Thursday, March 17, 2011

The Beast with a Million Eyes (1955)

I've moved The Beast with a Million Eyes to the top of my list because I promised to take part in Project Terrible, a blog-a-thon where we challenge ourselves to watch the worst movies imaginable. This would have been fun had I the time to properly participate, but I don't. This will be my last entry. Sorry guys. After this, I have five movies I've already seen but haven't made time to post.

Don't know the premise of the movie? Don't worry! Evil alien explains it at the very beginning. You see, his species used up their home planet so he wants to take over ours. Damn interlopers! He will accomplish this (all alone, it turns out) by taking over the minds the lower animals first then the lesser men. By doing so, he will be able to watch all mankind. He will be known as The Beast with a Million Eyes!!!!

So, here's how things pan out. Said alien lands in an extremely remote area outside a small family farm. On said farm lives a man, his hysterical wife (that's BEFORE she finds out about the aliens), and his semi-hot daughter. Also is a "handy man" called "Him". He don't have a name so folks just call him Him. Clever. Him don't talk. Him just do his chores and stare at the wife and daughter. Him like pretty women. Him like wife and daughter too.

Father, hysterical wife, and daughter mostly go about their dysfunctional lives almost oblivious to the main plot of the movie. Low flying "air craft" causes lots of glass to break, making hysterical wife extra hysterical. Animals seem to be acting strange causing Father to go "Hmmm." Eventually dad concludes that the only explanation is that an alien must have landed in the desert and is trying to take over the world. It's the only logical conclusion.

So, the family, aided by the deputy, go into the desert to sing combaya and defeat the alien. Wow, did this movie drag! No action, mediocre acting, bland dialog, this movie had nothing. Now, while watching I was waffling between giving it a 2.0 and 2.5. It was, after all, mostly watchable. In the end, it earns a 2. It was boring.

While there were four main characters (not including the alien and animals), there were two others. An old foolish man who gets killed by his cow and Deputy Larry, played by Dick Sargent.
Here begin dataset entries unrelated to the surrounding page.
/-! ### setPlate -/

@[simp] theorem State.setPlate_pending (p : Nat) (v : Plate) : (s.setPlate p v).pending = s.pending := rfl
@[simp] theorem State.setPlate_now (p : Nat) (v : Plate) : (s.setPlate p v).now = s.now := rfl
@[simp] theorem State.setPlate_device (p : Nat) (v : Plate) : (s.setPlate p v).device = s.device := rfl
@[simp] theorem State.setPlate_softClear (p : Nat) (v : Plate) : (s.setPlate p v).softClear = s.softClear := rfl
@[simp] theorem State.setPlate_work (p : Nat) (v : Plate) : (s.setPlate p v).work = s.work := rfl
@[simp] theorem State.setPlate_timer (p : Nat) (v : Plate) : (s.setPlate p v).timer = s.timer := rfl
@[simp] theorem State.setPlate_points (p : Nat) (v : Plate) : (s.setPlate p v).points = s.points := rfl
@[simp] theorem State.setPlate_occupancy (p : Nat) (v : Plate) : (s.setPlate p v).occupancy = s.occupancy := rfl
@[simp] theorem State.setPlate_groups (p : Nat) (v : Plate) : (s.setPlate p v).groups = s.groups := rfl
@[simp] theorem State.setPlate_curves (p : Nat) (v : Plate) : (s.setPlate p v).curves = s.curves := rfl
@[simp] theorem State.setPlate_results (p : Nat) (v : Plate) : (s.setPlate p v).results = s.results := rfl
@[simp] theorem State.setPlate_renderFrame (p : Nat) (v : Plate) : (s.setPlate p v).renderFrame = s.renderFrame := rfl
@[simp] theorem State.setPlate_sources (p : Nat) (v : Plate) : (s.setPlate p v).sources = s.sources := rfl
@[simp] theorem State.setPlate_interval (p : Nat) (v : Plate) : (s.setPlate p v).interval = s.interval := rfl
@[simp] theorem State.setPlate_slots (p : Nat) (v : Plate) : (s.setPlate p v).slots = s.slots := rfl
@[simp] theorem State.setPlate_names (p : Nat) (v : Plate) : (s.setPlate p v).names = s.names := rfl
@[simp] theorem State.setPlate_pool (p : Nat) (v : Plate) : (s.setPlate p v).pool = s.pool := rfl
@[simp] theorem State.setPlate_poolFree (p : Nat) (v : Plate) : (s.setPlate p v).poolFree = s.poolFree := rfl
@[simp] theorem State.setPlate_sequence (p : Nat) (v : Plate) : (s.setPlate p v).sequence = s.sequence := rfl
@[simp] theorem State.setPlate_queue (p : Nat) (v : Plate) : (s.setPlate p v).queue = s.queue := rfl
@[simp] theorem State.setPlate_arrival (p : Nat) (v : Plate) : (s.setPlate p v).arrival = s.arrival := rfl
@[simp] theorem State.setPlate_lastFailure (p : Nat) (v : Plate) : (s.setPlate p v).lastFailure = s.lastFailure := rfl
@[simp] theorem State.setPlate_forces (p : Nat) (v : Plate) : (s.setPlate p v).forces = s.forces := rfl
@[simp] theorem State.setPlate_freezes (p : Nat) (v : Plate) : (s.setPlate p v).freezes = s.freezes := rfl
@[simp] theorem State.setPlate_masters (p : Nat) (v : Plate) : (s.setPlate p v).masters = s.masters := rfl
@[simp] theorem State.setPlate_workLight (p : Nat) (v : Plate) : (s.setPlate p v).workLight = s.workLight := rfl
@[simp] theorem State.setPlate_wltPin (p : Nat) (v : Plate) : (s.setPlate p v).wltPin = s.wltPin := rfl
@[simp] theorem State.setPlate_wltSample (p : Nat) (v : Plate) : (s.setPlate p v).wltSample = s.wltSample := rfl
@[simp] theorem State.setPlate_wltRendered (p : Nat) (v : Plate) : (s.setPlate p v).wltRendered = s.wltRendered := rfl
@[simp] theorem State.setPlate_lines (p : Nat) (v : Plate) : (s.setPlate p v).lines = s.lines := rfl
@[simp] theorem State.setPlate_inputs (p : Nat) (v : Plate) : (s.setPlate p v).inputs = s.inputs := rfl
@[simp] theorem State.setPlate_tiles (p : Nat) (v : Plate) : (s.setPlate p v).tiles = s.tiles := rfl
@[simp] theorem State.setPlate_links (p : Nat) (v : Plate) : (s.setPlate p v).links = s.links := rfl
@[simp] theorem State.setPlate_plates (p : Nat) (v : Plate) :
    (s.setPlate p v).plates = s.plates.set Plate.por p v := rfl
@[simp] theorem State.setPlate_descriptors (p : Nat) (v : Plate) : (s.setPlate p v).descriptors = s.descriptors := rfl
@[simp] theorem State.setPlate_descriptorFree (p : Nat) (v : Plate) :
    (s.setPlate p v).descriptorFree = s.descriptorFree := rfl
@[simp] theorem State.setPlate_fetches (p : Nat) (v : Plate) : (s.setPlate p v).fetches = s.fetches := rfl
@[simp] theorem State.setPlate_draws (p : Nat) (v : Plate) : (s.setPlate p v).draws = s.draws := rfl
@[simp] theorem State.setPlate_cues (p : Nat) (v : Plate) : (s.setPlate p v).cues = s.cues := rfl
@[simp] theorem State.setPlate_actions (p : Nat) (v : Plate) : (s.setPlate p v).actions = s.actions := rfl
@[simp] theorem State.setPlate_actionFree (p : Nat) (v : Plate) : (s.setPlate p v).actionFree = s.actionFree := rfl
@[simp] theorem State.setPlate_lists (p : Nat) (v : Plate) : (s.setPlate p v).lists = s.lists := rfl
@[simp] theorem State.setPlate_reply (p : Nat) (v : Plate) : (s.setPlate p v).reply = s.reply := rfl
@[simp] theorem State.setPlate_outgoing (p : Nat) (v : Plate) : (s.setPlate p v).outgoing = s.outgoing := rfl
@[simp] theorem State.setPlate_transaction (p : Nat) (v : Plate) : (s.setPlate p v).transaction = s.transaction := rfl
@[simp] theorem State.setPlate_events (p : Nat) (v : Plate) : (s.setPlate p v).events = s.events := rfl
@[simp] theorem State.setPlate_mask (p : Nat) (v : Plate) : (s.setPlate p v).mask = s.mask := rfl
Folks may remember him as the second and slightly more butch Darrin Stephens. There may have been a quick scene at the police station, but I forget.

So, before I go, here are my last cuts. Apparently daughter was a "lesser man". The bathing suit she wore would have been appropriate for swimming in January. The alien isn't known as the beast with a million eyes because nobody found out about him until the very end. And how do you expect to take over the world by starting in the middle of nowhere?